* **Exercise prompt**
Where the records below reach the line containing "(s.snk.closed = false ∧ s.answer = .never", start transcribing, and end with the line containing "h2 hv hc⟩))", exactly and with nothing else added.

* **Data in this exercise**
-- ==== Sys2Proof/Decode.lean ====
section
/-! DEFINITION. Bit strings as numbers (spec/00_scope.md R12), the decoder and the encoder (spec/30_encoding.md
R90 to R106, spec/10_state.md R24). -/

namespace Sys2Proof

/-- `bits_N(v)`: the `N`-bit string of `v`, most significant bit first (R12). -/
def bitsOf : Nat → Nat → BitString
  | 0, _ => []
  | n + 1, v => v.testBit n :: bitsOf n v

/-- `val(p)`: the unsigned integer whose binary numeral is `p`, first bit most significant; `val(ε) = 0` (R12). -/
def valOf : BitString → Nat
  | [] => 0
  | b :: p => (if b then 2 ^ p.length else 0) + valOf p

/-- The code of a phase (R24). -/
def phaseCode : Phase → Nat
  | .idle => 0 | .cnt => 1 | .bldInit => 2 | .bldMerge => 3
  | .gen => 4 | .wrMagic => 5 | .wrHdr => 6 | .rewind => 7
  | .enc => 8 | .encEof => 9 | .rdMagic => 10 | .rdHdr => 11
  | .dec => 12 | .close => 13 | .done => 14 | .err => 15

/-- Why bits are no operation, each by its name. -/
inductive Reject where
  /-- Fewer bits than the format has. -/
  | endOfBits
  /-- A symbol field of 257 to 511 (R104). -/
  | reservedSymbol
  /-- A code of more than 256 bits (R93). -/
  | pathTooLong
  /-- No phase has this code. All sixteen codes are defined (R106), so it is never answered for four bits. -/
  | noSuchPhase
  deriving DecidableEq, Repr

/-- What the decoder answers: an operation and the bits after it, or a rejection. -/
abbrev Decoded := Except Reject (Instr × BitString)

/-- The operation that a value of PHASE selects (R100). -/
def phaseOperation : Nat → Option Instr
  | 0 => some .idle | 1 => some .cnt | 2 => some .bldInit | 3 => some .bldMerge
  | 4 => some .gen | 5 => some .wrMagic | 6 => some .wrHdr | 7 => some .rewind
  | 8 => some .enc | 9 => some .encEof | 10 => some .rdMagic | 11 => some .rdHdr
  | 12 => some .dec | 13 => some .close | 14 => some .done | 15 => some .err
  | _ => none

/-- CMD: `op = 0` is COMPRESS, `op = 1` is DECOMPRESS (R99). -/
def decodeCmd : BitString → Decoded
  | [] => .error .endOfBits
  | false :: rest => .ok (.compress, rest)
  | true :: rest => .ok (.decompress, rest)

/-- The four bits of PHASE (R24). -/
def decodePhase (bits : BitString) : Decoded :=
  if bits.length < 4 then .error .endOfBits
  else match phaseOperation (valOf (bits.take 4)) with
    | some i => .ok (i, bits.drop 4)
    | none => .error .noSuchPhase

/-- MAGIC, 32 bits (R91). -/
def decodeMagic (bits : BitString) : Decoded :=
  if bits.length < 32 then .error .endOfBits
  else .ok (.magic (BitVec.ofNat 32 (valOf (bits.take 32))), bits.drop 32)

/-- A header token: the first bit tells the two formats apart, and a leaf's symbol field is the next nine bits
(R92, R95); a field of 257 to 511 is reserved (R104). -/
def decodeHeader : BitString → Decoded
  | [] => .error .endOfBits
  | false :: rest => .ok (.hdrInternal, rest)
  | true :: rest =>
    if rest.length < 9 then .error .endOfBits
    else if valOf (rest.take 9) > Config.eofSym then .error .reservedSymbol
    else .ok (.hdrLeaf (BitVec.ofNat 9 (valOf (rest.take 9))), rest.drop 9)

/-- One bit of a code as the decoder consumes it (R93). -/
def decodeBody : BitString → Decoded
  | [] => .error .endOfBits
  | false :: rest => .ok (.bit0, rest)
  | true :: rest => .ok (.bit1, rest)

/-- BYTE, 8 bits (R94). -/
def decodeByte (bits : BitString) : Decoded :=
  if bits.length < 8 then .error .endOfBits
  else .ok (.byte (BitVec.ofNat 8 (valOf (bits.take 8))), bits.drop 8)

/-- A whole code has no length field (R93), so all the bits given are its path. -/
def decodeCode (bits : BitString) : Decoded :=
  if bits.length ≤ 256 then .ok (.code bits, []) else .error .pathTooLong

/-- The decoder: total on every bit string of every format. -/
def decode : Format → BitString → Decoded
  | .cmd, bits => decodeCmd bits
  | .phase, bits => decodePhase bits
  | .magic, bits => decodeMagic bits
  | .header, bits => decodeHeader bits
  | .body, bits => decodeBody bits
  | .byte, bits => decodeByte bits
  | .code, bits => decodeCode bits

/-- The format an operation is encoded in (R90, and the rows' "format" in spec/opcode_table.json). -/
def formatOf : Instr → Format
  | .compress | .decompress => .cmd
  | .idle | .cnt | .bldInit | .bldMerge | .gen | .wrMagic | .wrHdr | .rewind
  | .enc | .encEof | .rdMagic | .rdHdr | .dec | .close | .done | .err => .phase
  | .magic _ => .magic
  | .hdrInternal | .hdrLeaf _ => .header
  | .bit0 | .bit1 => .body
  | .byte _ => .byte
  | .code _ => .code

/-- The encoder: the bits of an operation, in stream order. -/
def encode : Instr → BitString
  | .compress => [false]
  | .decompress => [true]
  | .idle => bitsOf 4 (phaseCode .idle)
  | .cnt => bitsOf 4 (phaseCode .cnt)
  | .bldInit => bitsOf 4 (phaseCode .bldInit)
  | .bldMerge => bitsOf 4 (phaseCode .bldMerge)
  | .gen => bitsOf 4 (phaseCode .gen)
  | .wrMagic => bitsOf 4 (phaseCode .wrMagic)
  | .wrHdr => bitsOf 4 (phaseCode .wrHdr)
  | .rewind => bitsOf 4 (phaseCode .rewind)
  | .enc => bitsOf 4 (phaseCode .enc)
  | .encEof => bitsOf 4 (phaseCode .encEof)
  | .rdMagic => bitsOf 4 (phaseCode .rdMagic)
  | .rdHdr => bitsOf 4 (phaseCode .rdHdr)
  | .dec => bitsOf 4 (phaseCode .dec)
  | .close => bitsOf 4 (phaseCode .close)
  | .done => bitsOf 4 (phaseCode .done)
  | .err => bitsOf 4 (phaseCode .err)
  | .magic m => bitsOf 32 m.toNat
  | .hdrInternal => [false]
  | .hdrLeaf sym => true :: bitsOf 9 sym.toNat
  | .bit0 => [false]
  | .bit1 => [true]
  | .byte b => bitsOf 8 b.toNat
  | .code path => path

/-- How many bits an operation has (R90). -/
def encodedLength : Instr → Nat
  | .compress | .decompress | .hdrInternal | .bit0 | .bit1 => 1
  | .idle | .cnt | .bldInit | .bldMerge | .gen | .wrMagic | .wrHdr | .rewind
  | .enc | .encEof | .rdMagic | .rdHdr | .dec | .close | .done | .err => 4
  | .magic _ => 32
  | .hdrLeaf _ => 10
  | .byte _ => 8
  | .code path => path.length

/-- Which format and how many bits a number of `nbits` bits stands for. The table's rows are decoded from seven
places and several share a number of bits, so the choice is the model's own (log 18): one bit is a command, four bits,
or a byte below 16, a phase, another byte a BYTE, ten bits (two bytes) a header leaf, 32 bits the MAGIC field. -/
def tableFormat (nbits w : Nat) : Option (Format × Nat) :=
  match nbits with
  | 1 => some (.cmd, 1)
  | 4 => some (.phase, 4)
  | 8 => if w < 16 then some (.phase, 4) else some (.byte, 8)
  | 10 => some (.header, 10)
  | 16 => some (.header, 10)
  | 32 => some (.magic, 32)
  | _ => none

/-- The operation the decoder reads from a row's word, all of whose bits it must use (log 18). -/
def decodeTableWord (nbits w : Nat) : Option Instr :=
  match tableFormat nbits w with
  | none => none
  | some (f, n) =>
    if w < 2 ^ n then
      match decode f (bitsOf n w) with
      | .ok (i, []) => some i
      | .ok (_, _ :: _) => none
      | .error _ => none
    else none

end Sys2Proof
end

---

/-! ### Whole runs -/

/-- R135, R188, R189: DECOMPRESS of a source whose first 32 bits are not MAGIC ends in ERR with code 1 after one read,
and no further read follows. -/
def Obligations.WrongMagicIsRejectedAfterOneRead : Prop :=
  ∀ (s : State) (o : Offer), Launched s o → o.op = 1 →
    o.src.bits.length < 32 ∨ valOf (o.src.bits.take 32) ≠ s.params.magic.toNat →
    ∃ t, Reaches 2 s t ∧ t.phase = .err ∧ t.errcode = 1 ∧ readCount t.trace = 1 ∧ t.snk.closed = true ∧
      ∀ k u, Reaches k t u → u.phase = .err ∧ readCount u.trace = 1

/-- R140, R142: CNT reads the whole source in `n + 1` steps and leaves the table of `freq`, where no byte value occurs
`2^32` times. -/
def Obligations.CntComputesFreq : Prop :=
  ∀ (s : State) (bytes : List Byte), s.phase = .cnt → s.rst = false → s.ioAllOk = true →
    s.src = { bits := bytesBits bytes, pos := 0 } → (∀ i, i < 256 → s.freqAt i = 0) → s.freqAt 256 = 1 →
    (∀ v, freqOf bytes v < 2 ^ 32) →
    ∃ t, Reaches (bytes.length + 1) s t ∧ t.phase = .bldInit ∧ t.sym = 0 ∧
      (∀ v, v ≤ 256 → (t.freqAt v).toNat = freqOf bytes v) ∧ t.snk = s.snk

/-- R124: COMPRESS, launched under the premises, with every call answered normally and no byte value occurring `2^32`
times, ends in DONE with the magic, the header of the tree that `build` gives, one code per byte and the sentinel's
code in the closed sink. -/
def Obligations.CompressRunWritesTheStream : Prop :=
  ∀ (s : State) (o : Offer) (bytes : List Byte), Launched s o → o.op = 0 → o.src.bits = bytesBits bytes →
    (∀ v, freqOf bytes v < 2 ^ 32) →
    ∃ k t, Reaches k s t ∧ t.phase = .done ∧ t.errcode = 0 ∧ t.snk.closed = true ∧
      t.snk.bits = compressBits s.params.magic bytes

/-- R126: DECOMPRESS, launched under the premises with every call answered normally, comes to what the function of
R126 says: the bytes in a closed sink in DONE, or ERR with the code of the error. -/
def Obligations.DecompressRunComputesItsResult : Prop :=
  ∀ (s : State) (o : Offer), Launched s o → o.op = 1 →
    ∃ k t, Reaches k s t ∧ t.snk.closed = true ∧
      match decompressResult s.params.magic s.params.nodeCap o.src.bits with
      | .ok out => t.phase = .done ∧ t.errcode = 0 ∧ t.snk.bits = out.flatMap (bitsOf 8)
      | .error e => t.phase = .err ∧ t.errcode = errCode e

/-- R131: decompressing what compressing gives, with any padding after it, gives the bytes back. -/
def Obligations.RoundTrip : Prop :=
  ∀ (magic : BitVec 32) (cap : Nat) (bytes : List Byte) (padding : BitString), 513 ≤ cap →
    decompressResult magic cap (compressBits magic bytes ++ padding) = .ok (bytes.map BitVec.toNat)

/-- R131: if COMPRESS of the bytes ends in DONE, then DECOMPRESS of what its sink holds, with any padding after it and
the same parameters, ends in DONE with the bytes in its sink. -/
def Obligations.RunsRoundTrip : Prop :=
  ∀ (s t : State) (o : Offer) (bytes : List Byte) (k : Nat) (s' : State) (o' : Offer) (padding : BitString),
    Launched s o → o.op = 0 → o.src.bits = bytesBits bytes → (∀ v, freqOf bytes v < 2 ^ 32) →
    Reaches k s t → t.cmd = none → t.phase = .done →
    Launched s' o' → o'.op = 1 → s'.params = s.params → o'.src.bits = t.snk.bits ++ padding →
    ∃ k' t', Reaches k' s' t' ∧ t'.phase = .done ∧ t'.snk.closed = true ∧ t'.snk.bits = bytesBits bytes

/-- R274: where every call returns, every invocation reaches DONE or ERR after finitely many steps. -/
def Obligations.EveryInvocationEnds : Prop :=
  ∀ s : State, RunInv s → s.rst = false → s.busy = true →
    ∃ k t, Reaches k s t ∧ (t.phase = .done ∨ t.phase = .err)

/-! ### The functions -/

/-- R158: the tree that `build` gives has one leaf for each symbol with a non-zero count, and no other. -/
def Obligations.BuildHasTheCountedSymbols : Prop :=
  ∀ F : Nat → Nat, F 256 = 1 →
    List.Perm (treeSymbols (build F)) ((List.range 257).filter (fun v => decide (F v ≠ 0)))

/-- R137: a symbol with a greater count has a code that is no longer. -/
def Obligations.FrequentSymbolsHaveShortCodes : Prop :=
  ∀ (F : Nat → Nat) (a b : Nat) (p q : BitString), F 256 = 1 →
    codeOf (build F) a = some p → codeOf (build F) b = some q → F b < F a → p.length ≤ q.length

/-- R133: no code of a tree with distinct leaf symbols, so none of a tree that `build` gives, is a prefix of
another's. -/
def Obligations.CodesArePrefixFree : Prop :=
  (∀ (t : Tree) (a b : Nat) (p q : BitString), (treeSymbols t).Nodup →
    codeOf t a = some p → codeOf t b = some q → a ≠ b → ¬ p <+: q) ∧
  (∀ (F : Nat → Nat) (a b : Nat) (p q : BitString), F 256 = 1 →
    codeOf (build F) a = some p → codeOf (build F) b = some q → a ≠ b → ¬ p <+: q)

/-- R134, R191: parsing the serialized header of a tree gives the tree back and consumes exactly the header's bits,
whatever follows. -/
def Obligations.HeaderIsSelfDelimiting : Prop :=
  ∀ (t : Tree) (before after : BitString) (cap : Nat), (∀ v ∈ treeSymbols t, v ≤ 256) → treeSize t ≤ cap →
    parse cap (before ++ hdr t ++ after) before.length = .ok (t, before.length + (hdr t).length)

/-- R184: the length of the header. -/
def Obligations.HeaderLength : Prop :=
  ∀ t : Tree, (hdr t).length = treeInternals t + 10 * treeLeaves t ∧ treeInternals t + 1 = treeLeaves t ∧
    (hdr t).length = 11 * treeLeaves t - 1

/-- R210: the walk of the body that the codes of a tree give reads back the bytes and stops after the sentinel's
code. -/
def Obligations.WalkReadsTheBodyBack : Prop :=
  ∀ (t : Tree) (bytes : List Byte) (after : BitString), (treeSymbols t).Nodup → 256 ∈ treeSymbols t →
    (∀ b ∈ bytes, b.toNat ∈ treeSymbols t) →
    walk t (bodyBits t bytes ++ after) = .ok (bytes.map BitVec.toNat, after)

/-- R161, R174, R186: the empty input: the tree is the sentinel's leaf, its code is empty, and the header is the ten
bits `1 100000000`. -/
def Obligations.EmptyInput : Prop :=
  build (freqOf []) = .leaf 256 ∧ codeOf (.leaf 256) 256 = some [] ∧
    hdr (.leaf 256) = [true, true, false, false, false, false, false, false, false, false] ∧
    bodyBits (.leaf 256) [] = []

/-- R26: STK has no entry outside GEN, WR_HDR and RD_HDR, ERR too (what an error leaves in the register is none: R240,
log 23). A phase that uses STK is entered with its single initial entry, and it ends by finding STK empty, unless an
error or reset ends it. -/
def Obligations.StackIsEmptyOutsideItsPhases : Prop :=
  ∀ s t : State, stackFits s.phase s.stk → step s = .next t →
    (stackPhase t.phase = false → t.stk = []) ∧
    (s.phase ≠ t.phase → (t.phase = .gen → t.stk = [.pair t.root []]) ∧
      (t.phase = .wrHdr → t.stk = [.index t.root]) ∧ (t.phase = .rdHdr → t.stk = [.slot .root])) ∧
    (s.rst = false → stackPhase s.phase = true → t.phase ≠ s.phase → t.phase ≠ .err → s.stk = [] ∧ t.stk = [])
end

==

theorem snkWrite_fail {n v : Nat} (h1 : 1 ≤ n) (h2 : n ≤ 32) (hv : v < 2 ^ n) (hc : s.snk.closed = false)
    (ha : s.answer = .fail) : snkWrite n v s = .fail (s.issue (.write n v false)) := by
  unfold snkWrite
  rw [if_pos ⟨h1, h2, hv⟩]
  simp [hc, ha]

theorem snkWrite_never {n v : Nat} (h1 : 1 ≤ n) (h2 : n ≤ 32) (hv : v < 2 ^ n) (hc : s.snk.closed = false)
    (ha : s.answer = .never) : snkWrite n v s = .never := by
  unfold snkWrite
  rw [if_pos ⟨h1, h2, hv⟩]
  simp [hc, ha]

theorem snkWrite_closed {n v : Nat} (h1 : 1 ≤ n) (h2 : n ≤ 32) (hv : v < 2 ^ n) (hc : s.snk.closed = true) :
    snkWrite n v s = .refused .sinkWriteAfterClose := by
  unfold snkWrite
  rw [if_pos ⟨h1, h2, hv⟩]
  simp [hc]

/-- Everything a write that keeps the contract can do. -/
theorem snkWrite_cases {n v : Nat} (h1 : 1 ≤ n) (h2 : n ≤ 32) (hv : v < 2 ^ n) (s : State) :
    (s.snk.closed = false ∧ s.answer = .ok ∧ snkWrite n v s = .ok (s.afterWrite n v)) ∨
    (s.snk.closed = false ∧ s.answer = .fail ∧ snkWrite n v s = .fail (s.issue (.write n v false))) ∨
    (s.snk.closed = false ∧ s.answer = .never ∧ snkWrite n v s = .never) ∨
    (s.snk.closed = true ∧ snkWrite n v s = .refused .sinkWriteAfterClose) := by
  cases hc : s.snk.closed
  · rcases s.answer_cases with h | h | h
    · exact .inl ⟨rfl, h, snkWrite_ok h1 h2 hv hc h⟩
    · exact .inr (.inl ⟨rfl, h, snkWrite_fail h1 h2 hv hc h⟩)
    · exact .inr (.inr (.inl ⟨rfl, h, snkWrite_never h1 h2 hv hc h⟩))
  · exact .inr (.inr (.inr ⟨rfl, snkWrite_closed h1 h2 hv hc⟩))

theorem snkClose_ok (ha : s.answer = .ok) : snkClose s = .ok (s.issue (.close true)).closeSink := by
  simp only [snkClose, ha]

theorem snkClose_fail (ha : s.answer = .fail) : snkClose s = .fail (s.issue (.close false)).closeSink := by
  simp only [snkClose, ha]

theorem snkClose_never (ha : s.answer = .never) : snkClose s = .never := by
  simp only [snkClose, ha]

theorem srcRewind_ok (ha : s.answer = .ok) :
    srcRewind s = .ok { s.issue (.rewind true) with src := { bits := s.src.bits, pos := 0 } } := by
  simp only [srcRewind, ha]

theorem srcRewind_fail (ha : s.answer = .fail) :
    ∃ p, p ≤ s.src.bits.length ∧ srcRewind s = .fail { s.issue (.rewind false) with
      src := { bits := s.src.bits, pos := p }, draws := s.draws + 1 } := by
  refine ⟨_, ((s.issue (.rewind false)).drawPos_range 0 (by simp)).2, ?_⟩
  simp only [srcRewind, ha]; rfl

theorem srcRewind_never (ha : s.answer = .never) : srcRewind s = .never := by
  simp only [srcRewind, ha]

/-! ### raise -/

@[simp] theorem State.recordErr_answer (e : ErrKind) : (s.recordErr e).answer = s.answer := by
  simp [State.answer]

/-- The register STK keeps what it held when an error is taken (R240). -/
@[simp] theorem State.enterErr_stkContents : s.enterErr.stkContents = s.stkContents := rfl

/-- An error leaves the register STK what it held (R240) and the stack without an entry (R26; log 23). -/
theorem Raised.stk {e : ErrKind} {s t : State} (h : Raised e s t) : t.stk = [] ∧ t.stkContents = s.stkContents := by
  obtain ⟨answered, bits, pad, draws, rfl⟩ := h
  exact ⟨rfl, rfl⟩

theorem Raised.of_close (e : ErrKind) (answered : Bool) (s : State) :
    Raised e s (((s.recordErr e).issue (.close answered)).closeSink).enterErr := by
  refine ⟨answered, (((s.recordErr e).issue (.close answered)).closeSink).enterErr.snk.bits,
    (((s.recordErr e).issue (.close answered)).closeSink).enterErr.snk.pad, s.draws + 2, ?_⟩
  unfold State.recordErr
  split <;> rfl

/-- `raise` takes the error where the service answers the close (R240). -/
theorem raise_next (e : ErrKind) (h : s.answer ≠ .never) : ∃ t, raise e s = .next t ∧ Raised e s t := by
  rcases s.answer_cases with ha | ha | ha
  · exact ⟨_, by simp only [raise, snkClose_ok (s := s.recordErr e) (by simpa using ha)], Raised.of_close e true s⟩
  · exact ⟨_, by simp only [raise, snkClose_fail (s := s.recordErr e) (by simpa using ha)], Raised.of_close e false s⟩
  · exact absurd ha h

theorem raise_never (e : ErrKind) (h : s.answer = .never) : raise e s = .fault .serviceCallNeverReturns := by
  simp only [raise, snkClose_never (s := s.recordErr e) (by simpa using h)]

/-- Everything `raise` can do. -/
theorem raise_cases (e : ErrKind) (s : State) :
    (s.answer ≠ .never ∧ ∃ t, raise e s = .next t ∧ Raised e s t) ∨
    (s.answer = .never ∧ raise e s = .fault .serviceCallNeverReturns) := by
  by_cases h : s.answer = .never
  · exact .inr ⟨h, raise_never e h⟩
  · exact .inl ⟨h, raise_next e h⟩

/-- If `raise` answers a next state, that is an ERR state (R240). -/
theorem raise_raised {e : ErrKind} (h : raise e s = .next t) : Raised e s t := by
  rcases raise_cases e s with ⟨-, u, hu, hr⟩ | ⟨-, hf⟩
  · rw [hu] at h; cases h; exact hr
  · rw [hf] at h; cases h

* **Exercise output**
    (s.snk.closed = false ∧ s.answer = .never ∧ snkWrite n v s = .never) ∨
    (s.snk.closed = true ∧ snkWrite n v s = .refused .sinkWriteAfterClose) := by
  cases hc : s.snk.closed
  · rcases s.answer_cases with h | h | h
    · exact .inl ⟨rfl, h, snkWrite_ok h1 h2 hv hc h⟩
    · exact .inr (.inl ⟨rfl, h, snkWrite_fail h1 h2 hv hc h⟩)
    · exact .inr (.inr (.inl ⟨rfl, h, snkWrite_never h1 h2 hv hc h⟩))
  · exact .inr (.inr (.inr ⟨rfl, snkWrite_closed h1 h2 hv hc⟩))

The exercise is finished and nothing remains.